Tag: Teaching

Twelfth Bulletin of the CNHH, May 2022

Twelfth Bulletin of the CNHH, May 2022

The Twelfth Bulletin of the CNHH has now been sent out to the membership.  If you missed it, the complete PDF of the bulletin can be found here: Twelfth Bulletin PDF

It has been more than a year since the last bulletin of May 2021. We hope that you are all well and that you will continue to send news, posts and announcements.

I. PANEL AND ANNUAL GENERAL MEETING

The annual CNHH sponsored panel on Legacies of Colonialism in Africa: Reconsidering Conquest, Capitalism, and Transnationalism in the 19th and 20th Centuries Héritages du colonialisme en Afrique : nouveau regard sur la conquête,
le capitalisme et le transnationalisme aux XIXe et XXe siècles  will take place on Wednesday the 18th of May, from 11:00 am to 12:30 pm Ottawa time.

We are looking forward to watching our colleagues:

  • Stephen Osei Owusu (PhD candidate, Carleton University), “The Mankessim Riots of 1849: a Case of Contested Ethno-forestry practices or Conflict between ‘Europeanized’ and Indigenous Africans.”
  • Simplice Ayangma Bonoho (Banting Fellow, Bishop’s University), « Le « Centre de Rééducation des handicapés de Yaoundé » (CRHY) : Un projet humanitaire
    d’envergure ? : Pour une relecture des relations diplomatiques canado-
    camerounaises (1968-1980). »

  • Chair | Président : Robin Gendron

The full program of the CHA virtual conference is here: https://cha-shc.ca/_uploads/626ac9b5a803e.pdf  Every participant must register for congress here: https://fhss.swoogo.com/22-registration-inscription. Please note that the CHA has waived the registration fee for the CHA Annual Meeting for graduate students, unemployed and precarious historians.

The Annual meeting of the CNHH will take place at lunch time on the same day, on Wednesday the 18th from 12:30 to 2:00 Ottawa time. The agenda will include research updates, plans for the future, website update, discussion of the website, sponsored panel for 2023, and appointment of future officers.

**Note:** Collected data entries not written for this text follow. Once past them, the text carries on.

-- ==== Sys2Proof/Machine/Compare.lean ====
section
/-! DEFINITION. EQ, NEQ, GT, LT, GTE, LTE (spec/44_compare.md). -/

namespace Sys2Proof.Machine

/-- The common shape of the comparisons (R121): check the two register fields in order, write `eq`. The pad byte was
fetched and is ignored (R124). -/
def compareOp (p : Word → Word → Bool) (r1 r2 : Byte) (s : State) : Result :=
  withReg r1 s fun a => withReg r2 s fun b =>
    .next ((s.setEq (p (s.reg a) (s.reg b))).advance 4)

/-- EQ (R115). -/
def execEq (r1 r2 _pad : Byte) (s : State) : Result := compareOp flagEq r1 r2 s

/-- NEQ (R116). -/
def execNeq (r1 r2 _pad : Byte) (s : State) : Result := compareOp flagNeq r1 r2 s

/-- GT (R117). -/
def execGt (r1 r2 _pad : Byte) (s : State) : Result := compareOp flagGt r1 r2 s

/-- LT (R118). -/
def execLt (r1 r2 _pad : Byte) (s : State) : Result := compareOp flagLt r1 r2 s

/-- GTE (R119). -/
def execGte (r1 r2 _pad : Byte) (s : State) : Result := compareOp flagGte r1 r2 s

/-- LTE (R120). -/
def execLte (r1 r2 _pad : Byte) (s : State) : Result := compareOp flagLte r1 r2 s

end Sys2Proof.Machine
end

Let us know if you would like to add other points. Here is where to register: https://www.eventbrite.ca/e/annual-meeting-of-the-canadian-network-on-humanitarian-history-2022-tickets-333051896187

II. NEWS FROM MEMBERS

Jill Campbell-Miller presented her post-doctoral work on “Hydroelectric Dams and the Hinterlands in Canada and India, 1953-1958” at the Ottawa Historical Association on February 15. The recording will be posted shortly on the website of the OHA.

Sarah Glassford started a series of best reads in humanitarian history, last Fall, in the blog of the CNHH. Three have been published so far.

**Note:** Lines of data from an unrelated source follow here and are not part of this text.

theorem exec_div_of_zero (hb : s.reg b = 0) :
    exec (.div (regByte a) (regByte b) (regByte d)) s = .next (raise .divideByZero 0 s) := by
  rw [exec_div_regByte, if_pos hb]

theorem exec_div_of_overflow (hover : (s.reg a).toInt = intMin ∧ (s.reg b).toInt = -1) :
    exec (.div (regByte a) (regByte b) (regByte d)) s = .next (raise .divideOverflow 0 s) := by
  have hb : s.reg b ≠ 0 := fun hzero => by simp [hzero] at hover
  rw [exec_div_regByte, if_neg hb, if_pos ((quotientOverflows_iff ..).mpr hover)]

theorem exec_div_of_fits (hb : (s.reg b).toInt ≠ 0) (hno : ¬ ((s.reg a).toInt = intMin ∧ (s.reg b).toInt = -1)) :
    exec (.div (regByte a) (regByte b) (regByte d)) s =
      .next (((s.setReg d (quotientOf (s.reg a) (s.reg b))).setRem
        (remainderPattern (remainderOf (s.reg a) (s.reg b)))).advance 4) := by
  rw [exec_div_regByte, if_neg (mt (Word.toInt_eq_zero_iff _).mpr hb), if_neg (mt (quotientOverflows_iff ..).mp hno)]

end

/-- Settles O27: the zero divisor is looked at before the dividend. -/
theorem divByZeroFaults : Obligations.DivByZeroFaults :=
  fun _ _ _ d hb => ⟨_, exec_div_of_zero d hb, faultEntry_raise ..⟩

/-- Settles O28: the fault is the model's, and the bound on the other quotients is arithmetic. -/
theorem divOverflowFaults : Obligations.DivOverflowFaults :=
  ⟨fun _ _ _ d hmin hneg => ⟨_, exec_div_of_overflow d ⟨hmin, hneg⟩, faultEntry_raise ..⟩,
    fun _ _ => tdiv_fits⟩

/-- Settles O25: the quotient fits, so narrowing keeps it; the remainder's pattern is its residue. -/
theorem divWritesQuotientAndRemainder : Obligations.DivWritesQuotientAndRemainder := by
  refine ⟨fun r1 r2 dest => commonPart_encode (.div r1 r2 dest), fun s a b d hb hno => ?_⟩
  refine ⟨_, exec_div_of_fits d hb hno, ?_, toNat_wrapWord _, fun r hr => s.reg_setReg_other d r _ hr,
    rfl, rfl, ⟨rfl, rfl, rfl⟩, ⟨rfl, rfl⟩, .of_prog_eq rfl⟩
  rw [State.reg_advance, State.reg_setRem, State.reg_setReg_same, toInt_quotientOf hb hno]

/-- Settles O26: a DIV that answers Running took neither fault, and its two results read back as the exact quotient and
remainder. -/
theorem divRemainderLaw : Obligations.DivRemainderLaw := by
  intro s t a b d _ _ h ht
  have hnofault : ∀ c info, exec (.div (regByte a) (regByte b) (regByte d)) s ≠ .next (raise c info s) := by
    intro c info hraise
    obtain rfl := Host.Outcome.next.inj (hraise.symm.trans h)
    cases ht
  have hb : (s.reg b).toInt ≠ 0 := fun hzero =>
    hnofault _ _ (exec_div_of_zero d ((Word.toInt_eq_zero_iff _).mp hzero))
  have hno : ¬ ((s.reg a).toInt = intMin ∧ (s.reg b).toInt = -1) := fun hover =>
    hnofault _ _ (exec_div_of_overflow d hover)
  rw [exec_div_of_fits d hb hno] at h
  obtain rfl := Host.Outcome.next.inj h
  simp only [State.reg_advance, State.reg_setRem, State.reg_setReg_same, State.rem_advance, State.rem_setRem,
    toInt_quotientOf hb hno, toInt_remainderPattern hb]
  exact ⟨(Int.mul_tdiv_add_tmod ..).symm, natAbs_remainderOf_lt hb, remainderOf_sign ..⟩

end Sys2Proof.Machine

/-! PROOFS. Jumps (spec/43_jumps.md): where JMP, JMPF, JMPB and JMPE go, when they raise JumpRange, and what follows a
jump out of the program. -/

namespace Sys2Proof.Machine

section
variable {s : State} {r : RegIndex}

/-! ### The answer of each jump on a field that names a register -/

theorem jumpTo_of_neg {v : Word} (hneg : v.toInt < 0) : jumpTo v s = .next (raise .jumpRange v s) := by
  simp [jumpTo, isNegative, hneg]

theorem jumpTo_of_nonneg {v : Word} (hv : 0 ≤ v.toInt) : jumpTo v s = .next (s.setPc (offsetOf v)) := by
  simp [jumpTo, isNegative, hv]

theorem exec_jmp_regByte : exec (.jmp (regByte r)) s = jumpTo (s.reg r) s :=
  withReg_regByte r s _

theorem exec_jmpf_regByte :
    exec (.jmpf (regByte r)) s =
      if (s.reg r).toInt < 0 then .next (raise .jumpRange (s.reg r) s)
      else .next (s.setPc (jumpBase s + offsetOf (s.reg r))) := by
  simp only [exec, execJmpf, withReg_regByte, isNegative, decide_eq_true_eq]

/-- The distances JMPB refuses, both bounds on the signed reading: the model compares the upper one unsigned. -/
theorem exec_jmpb_regByte :
    exec (.jmpb (regByte r)) s =
      if (s.reg r).toInt < 0 ∨ (s.pc.toNat : Int) + 2 < (s.reg r).toInt then .next (raise .jumpRange (s.reg r) s)
      else .next (s.setPc (jumpBase s - offsetOf (s.reg r))) := by
  simp only [exec, execJmpb, withReg_regByte, isNegative, decide_eq_true_eq]
  by_cases hneg : (s.reg r).toInt < 0
  · simp [hneg]
  · have hv := Word.toNat_eq_toInt (not_lt.mp hneg)
    have hfar : s.pc.toNat + 2 < (s.reg r).toNat ↔ (s.pc.toNat : Int) + 2 < (s.reg r).toInt := by omega
    simp only [hneg, hfar, if_false, false_or]

theorem exec_jmpe_of_eq (heq : s.eq = true) : exec (.jmpe (regByte r)) s = jumpTo (s.reg r) s := by
  simp only [exec, execJmpe, withReg_regByte, heq, if_true]

theorem exec_jmpe_of_not_eq (heq : s.eq = false) : exec (.jmpe (regByte r)) s = .next (s.setPc (s.pc + 2)) := by
  simp [exec, execJmpe, heq, State.advance, State.setPc]

theorem exec_jmp_of_nonneg (hv : 0 ≤ (s.reg r).toInt) :
    exec (.jmp (regByte r)) s = .next (s.setPc (offsetOf (s.reg r))) :=
  exec_jmp_regByte.trans (jumpTo_of_nonneg hv)

theorem exec_jmpf_of_nonneg (hv : 0 ≤ (s.reg r).toInt) :
    exec (.jmpf (regByte r)) s = .next (s.setPc (jumpBase s + offsetOf (s.reg r))) := by
  rw [exec_jmpf_regByte, if_neg (not_lt.mpr hv)]

theorem exec_jmpb_of_fits (hv : 0 ≤ (s.reg r).toInt) (hle : (s.reg r).toInt ≤ (s.pc.toNat : Int) + 2) :
    exec (.jmpb (regByte r)) s = .next (s.setPc (jumpBase s - offsetOf (s.reg r))) := by
  rw [exec_jmpb_regByte, if_neg (by omega)]

theorem exec_jmpe_of_eq_of_nonneg (heq : s.eq = true) (hv : 0 ≤ (s.reg r).toInt) :
    exec (.jmpe (regByte r)) s = .next (s.setPc (offsetOf (s.reg r))) :=
  (exec_jmpe_of_eq heq).trans (jumpTo_of_nonneg hv)

/-! ### Where a jump goes, and what it leaves -/

theorem toNat_offsetOf_of_nonneg {v : Word} (hv : 0 ≤ v.toInt) : ((offsetOf v).toNat : Int) = v.toInt := by
  rw [offsetOf_toNat, Word.toNat_eq_toInt hv]

theorem toNat_jumpBase : (jumpBase s).toNat = (s.pc.toNat + 2) % 4294967296 :=
  Offset.toNat_add ..

/-- A forward target below `2^32` is exact (R108). -/
theorem toNat_jumpBase_add {v : Word} (hv : 0 ≤ v.toInt) (hfit : (s.pc.toNat : Int) + 2 + v.toInt ≤ 4294967295) :
    ((jumpBase s + offsetOf v).toNat : Int) = (s.pc.toNat : Int) + 2 + v.toInt := by
  have hoff := toNat_offsetOf_of_nonneg hv
  rw [Offset.toNat_add, toNat_jumpBase]
  omega

/-- A backward target from 0 to below `2^32` is exact, even where the offset after the jump is not (R108). -/
theorem toNat_jumpBase_sub {v : Word} (hv : 0 ≤ v.toInt) (hle : v.toInt ≤ (s.pc.toNat : Int) + 2)
    (hfit : (s.pc.toNat : Int) + 2 - v.toInt ≤ 4294967295) :
    ((jumpBase s - offsetOf v).toNat : Int) = (s.pc.toNat : Int) + 2 - v.toInt := by
  have hoff := toNat_offsetOf_of_nonneg hv
  have hlt := (offsetOf v).toNat_lt
  have hsub : (jumpBase s - offsetOf v).toNat =
      (4294967296 - (offsetOf v).toNat + (jumpBase s).toNat) % 4294967296 := BitVec.toNat_sub ..
  rw [hsub, toNat_jumpBase]
  omega

/-- A distance that JMPF accepts carries nothing out of `pc` from inside a program of at most PROG_MAX bytes (R108). -/
theorem jumpForward_fits {v : Word} (hpc : s.pc.toNat + 2 ≤ Config.progMax) :
    (s.pc.toNat : Int) + 2 + v.toInt ≤ 4294967295 := by
  have hmax := (Word.toInt_bounds v).2
  simp only [intMax] at hmax
  simp only [Config.progMax] at hpc
  omega

/-- The frame of a jump: `pc` is all it writes. -/
theorem setPc_frame (s : State) (p : Offset) :
    RegsKept s (s.setPc p) ∧ (s.setPc p).rem = s.rem ∧ (s.setPc p).eq = s.eq ∧ ControlKept s (s.setPc p) ∧
      SinksKept s (s.setPc p) ∧ ProgramKept s (s.setPc p) :=
  ⟨fun i => s.reg_setPc i p, rfl, rfl, ⟨rfl, rfl, rfl⟩, ⟨rfl, rfl⟩, .of_prog_eq rfl⟩

end

/-! ### The rules of the four jumps -/

/-- Settles O33: a taken jump looks at the sign of its register before anything else. -/
theorem negativeJumpOperandFaults : Obligations.NegativeJumpOperandFaults := by
  intro s r hneg i hi heq
  suffices hraise : exec i s = .next (raise .jumpRange (s.reg r) s) from ⟨_, hraise, faultEntry_raise ..⟩
  simp only [List.mem_cons, List.not_mem_nil, or_false] at hi
  rcases hi with rfl | rfl | rfl | rfl
  · exact exec_jmp_regByte.trans (jumpTo_of_neg hneg)
  · rw [exec_jmpf_regByte, if_pos hneg]
  · rw [exec_jmpb_regByte, if_pos (.inl hneg)]
  · exact (exec_jmpe_of_eq (heq rfl)).trans (jumpTo_of_neg hneg)

/-- Settles O29: a register value that is not negative is the offset itself. -/
theorem jmpGoesToRegister : Obligations.JmpGoesToRegister :=
  ⟨fun reg => commonPart_encode (.jmp reg),
    fun s _ hv => ⟨_, exec_jmp_of_nonneg hv, toNat_offsetOf_of_nonneg hv, setPc_frame s _⟩,
    fun s r hneg => negativeJumpOperandFaults s r hneg _ (by simp) (by simp [Instr.opcode])⟩

/-- Settles O30: the 32-bit sum is exact where it does not carry. -/
theorem jmpfGoesForward : Obligations.JmpfGoesForward :=
  ⟨fun reg => commonPart_encode (.jmpf reg),
    fun s _ hv => ⟨_, exec_jmpf_of_nonneg hv, rfl, fun hpc => toNat_jumpBase_add hv (jumpForward_fits hpc),
      setPc_frame s _⟩,
    fun s r hneg => negativeJumpOperandFaults s r hneg _ (by simp) (by simp [Instr.opcode])⟩

/-- Settles O31: the 32-bit difference is exact where the offset after the jump fits, and the two refused ranges take
one fault. -/
theorem jmpbGoesBackward : Obligations.JmpbGoesBackward := by
  refine ⟨fun reg => commonPart_encode (.jmpb reg), fun s r hv hle => ?_, fun s r hrange => ?_⟩
  · exact ⟨_, exec_jmpb_of_fits hv hle, rfl, fun hpc => toNat_jumpBase_sub hv hle (by omega), setPc_frame s _⟩
  · exact ⟨_, exec_jmpb_regByte.trans (if_pos hrange), faultEntry_raise ..⟩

Dominique Marshall published two articles: “‘CIDA Gives You the World!’ Visual Media and Development Education in Canadian Schools: 1980-2000” & “Ethical Traditions in Humanitarian Photography and the Challenges of the Digital Age  – Four Conversations with Canadian Communications Officers”, in theJournal of Humanitarian Affairs, Special issue on “Humanitarian Action in the Age of Visual Media: The Past and Present of Humanitarian Communication” Fall 2021, which came from a CNHH panel at the Canadian Historical Association two years previously.

Stephen Osei-Owusu is convening the Shannon Lecture Series in History – Spring 2022, on the regulation of natural resource extraction in Canada and Africa. Many NGOs are involved.

III. WELCOME TO NEW MEMBERS

William Plowright, Lecturer – Peace and Conflict Studies, School of Government and International Affairs, Durham University, who recently authored Armed Groups and International Legitimacy: Child Soldiers in Intra-State Conflict. (Routledge, 2021)

Robert Anthony Ventresca, Academic Dean (Interim), King’s University College at Western University.

IV. ARCHIVES NEWS

In collaboration with Carleton University’s Archives and Special Collections we helped the Canadian Council of Professional Fish Harvesters (CCPFH) to prepare a successful application to deposit its archives at Library and Archives Canada, which was successful.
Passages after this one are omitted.